FWIW - I'm on Postgres 9.6.5 as bundled with Postgres.app (2.0.5) running
on 2013 MBP (2.7GHz i7 / 16GB / SSD) setup. It looks like this might be a
priority for an upcoming release, so I might try to hold out for
downstream, but thanks for the patch. It will help if we need get custom
builds out to fellow devs if this becomes too unbearable.
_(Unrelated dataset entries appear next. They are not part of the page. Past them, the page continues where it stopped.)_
/-- Bytes of a function's BAR2 (Table 3.2). -/
def windowBytes (f : Fn) : Nat := if f.tenant = 0 then 0x100000 else 0x10000

/-! ### BAR0 and BAR4 as they read (R70, R75) -/

/-- CAP (Table 3.3): MQES, CQR, AMS, TO, DSTRD 0, CSS, MPSMIN and MPSMAX at their places in NVMe Base 2.1.
PRESUMED: log entry 48. -/
def capValue : Nat :=
  4095 + 1 * 2 ^ 16 + 1 * 2 ^ 17 + 2 * 2 ^ 24 + 0 * 2 ^ 32 + (1 + 2 ^ 6) * 2 ^ 37 + 0 * 2 ^ 48 + 4 * 2 ^ 52

/-- VS (Table 3.3). -/
def vsValue : Nat := 0x00020100

/-- CC as host software has written it, and CSTS. PRESUMED: log entry 48. -/
def ccValue (c : Ctrl) : Nat :=
  (if c.en then 1 else 0) + c.css * 2 ^ 4 + c.ccBits + (if c.shst = 0 then 0 else 2 ^ 14)

def cstsValue (c : Ctrl) : Nat := (if c.rdy then 1 else 0) + (if c.cfs then 2 else 0) + 4 * c.shst

/-- The 32-bit word of BAR0 at an offset. PRESUMED: log entry 48. -/
def bar0Word (c : Ctrl) (off : Nat) : Nat :=
  match off with
  | 0x00 => capValue % 2 ^ 32
  | 0x04 => capValue / 2 ^ 32
  | 0x08 => vsValue
  | 0x0C | 0x10 => c.intMask
  | 0x14 => ccValue c
  | 0x1C => cstsValue c
  | 0x24 => c.asq.size - 1 + (c.acq.size - 1) * 2 ^ 16
  | 0x28 => c.asqBase % 2 ^ 32
  | 0x2C => c.asqBase / 2 ^ 32
  | 0x30 => c.acqBase % 2 ^ 32
  | 0x34 => c.acqBase / 2 ^ 32
  | _ => 0

/-- The 32-bit word of BAR4 at an offset: the MSI-X table, and the pending bit array at 0x8800 (Table 3.2). -/
def bar4Word (c : Ctrl) (off : Nat) : Nat :=
  if off < 2049 * 16 then unle (Memory.readN c.msixTable off 4)
  else if 0x8800 ≤ off ∧ off < 0x8800 + 260 then
    sumBy (fun i => if c.msixPending.contains ((off - 0x8800) * 8 + i) then 2 ^ i else 0) (List.range 32)
  else 0

/-- `n` bytes of the device window. -/
def devBytes (s : State) (v : View) (f : Fn) (off n : Nat) : List Byte :=
  (List.range n).map fun i =>
    let a := off + i
    BitVec.ofNat 8 (devWord s v f (a / 4 * 4) / 256 ^ (a % 4))

/-! ### Log pages -/

/-- The ANA group of the tenant, as NVMe Base 2.1 lays the page out: Optimized or Inaccessible. -/
def anaState (s : State) (t : Nat) : Nat :=
  match s.tenant? t with
  | none => 0x03
  | some x => if x.state = .destroying then 0x03 else 0x01

/-- SMART / Health Information: the values of Table 4.10, and the rest as NVMe Base 2.1 gives it.
PRESUMED: log entry 81. -/
def logSmart (s : State) : List Byte :=
  let base (i n : Nat) : List Byte := (List.range n).map fun k => Config.logByte 2 (i + k)
  le 1 (criticalWarning s) ++ base 1 2 ++ le 1 (availableSpare s) ++ le 1 10 ++ le 1 (percentUsed s) ++ base 6 106
    ++ le 16 s.rime.cycles ++ le 16 s.hours ++ le 16 s.boot.unsafeShutdowns ++ le 16 s.media.unrecovered ++ base 176 336
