/-- Stage 4: erasures that the loss of power interrupted are completed before any key is present; then the key store and
the media keys that the device holds come back, under a new context key and a new shelf key (R134, R372, R384, R407, R412, R427). -/
def keysBack (s : State) : State :=
  let (ds, es) := s.owner.intent.getD ([], [])
  let s := ((ds ++ es ++ markedTenants s).dedup).foldl (fun s tn => eraseTenant tn s) s
  let s := (draw 32 s).2
  let (shelfKey, s) := draw 32 s
  let live (n : Ns) : Bool := ((s.tenant? n.tenant).map (·.state != .destroying)).getD false
  let key (n : Ns) : Ns := if n.keysrc = 0 && live n then { n with key := some (nsDeviceKey s n) } else { n with key := none }
  stageDone { s with nss := s.nss.map key, owner := { s.owner with intent := s.owner.intent.map fun i => (i.1, []) }
                     media := { s.media with shelf := { s.media.shelf with key := shelfKey } } }

/-- Stage 6, after a dirty start only: open bands are closed at their last complete row, and the read count of every block
in use is restored, with 10 % of its threshold added (R154, R159, R184). -/
def journalBack (s : State) : State :=
  let used := s.media.bands.flatMap fun b => b.blocks.map fun x => ((⟨x.1, x.2.1⟩ : DieId), x.2.2)
  let listed := (s.media.blocks.filter (!·.retired)).map fun b => (b.die, b.num)
  let back (s : State) (x : DieId × Nat) : State :=
    setBlock x.1 x.2 (fun b => { b with reads := min 16777215 (b.saved + threshold s x.1 x.2 / 10) }) s
  let s := (used ++ listed.filter (!used.contains ·)).foldl back s
  let shut (b : Band) : Band := { b with closed := true }
  stageDone { s with media := { s.media with bands := s.media.bands.map shut } }

/-- Nothing of R188 holds the start back: a start that PFAIL_N ends goes on until its next verified media write has parked
the media. -/
def startFree (s : State) : Bool := !s.boot.heldByPfail && !s.boot.startEnded

/-- START_STAGE_COMPLETE: a stage ends, when its turn has come. DESIGN CHOICE: log entry 94. -/
def execStartStageComplete (t : Tick) (stage : StartStage) (s : State) : Host.Outcome State Fault Refusal :=
  let s := s.arrive t
  .next (if s.boot.life != .starting then s
    else match stage, s.boot.stage with
    | .romVerify active other reason, 0 => romVerified active other reason s
    | .settingsRead, 1 => if startFree s then settingsChosen s else s
    | .dramTrain known trained, 2 => if startFree s then dramTrained known trained s else s
    | .keysRestored, 3 => if startFree s then keysBack s else s
    | .directoryRead, 4 => if startFree s then stageDone s else s
    | .journalReplayed, 5 => if s.boot.dirty && startFree s then journalBack s else s
    | _, _ => s)
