-- ==== Sys2Proof/Machine/Dispatch.lean ====
section
/-! DEFINITION. One arm per command: a direct call of its meaning. -/

namespace Sys2Proof.Machine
On Mon, Oct 2, 2017 at 1:42 PM, Tom Lane <tgl(at)sss(dot)pgh(dot)pa(dot)us> wrote:
> I wrote:
> > In short, therefore, APFS cannot cope with the way we're using msync().
>
> I experimented with this further by seeing whether the msync() code path
> is of any value on Sierra either. The answer seems to be "no": cloning
> a scale-1000 pgbench database takes about 17-18 seconds on my Sierra
> laptop using unmodified HEAD, but if I dike out the msync() logic then
> it takes 16-17 seconds. Both numbers jump around a little, but using
> msync is strictly worse.
>
> I propose therefore that an appropriate fix is to unconditionally disable
> the msync code path on Darwin, as we have already done for Windows. When
> and if Apple changes their kernel so that this path is actually of some
> value, we can figure out how to detect whether to use it.
>
> The msync logic seems to date back to this thread:
>
> https://www.postgresql.org/message-id/flat/alpine.DEB.2.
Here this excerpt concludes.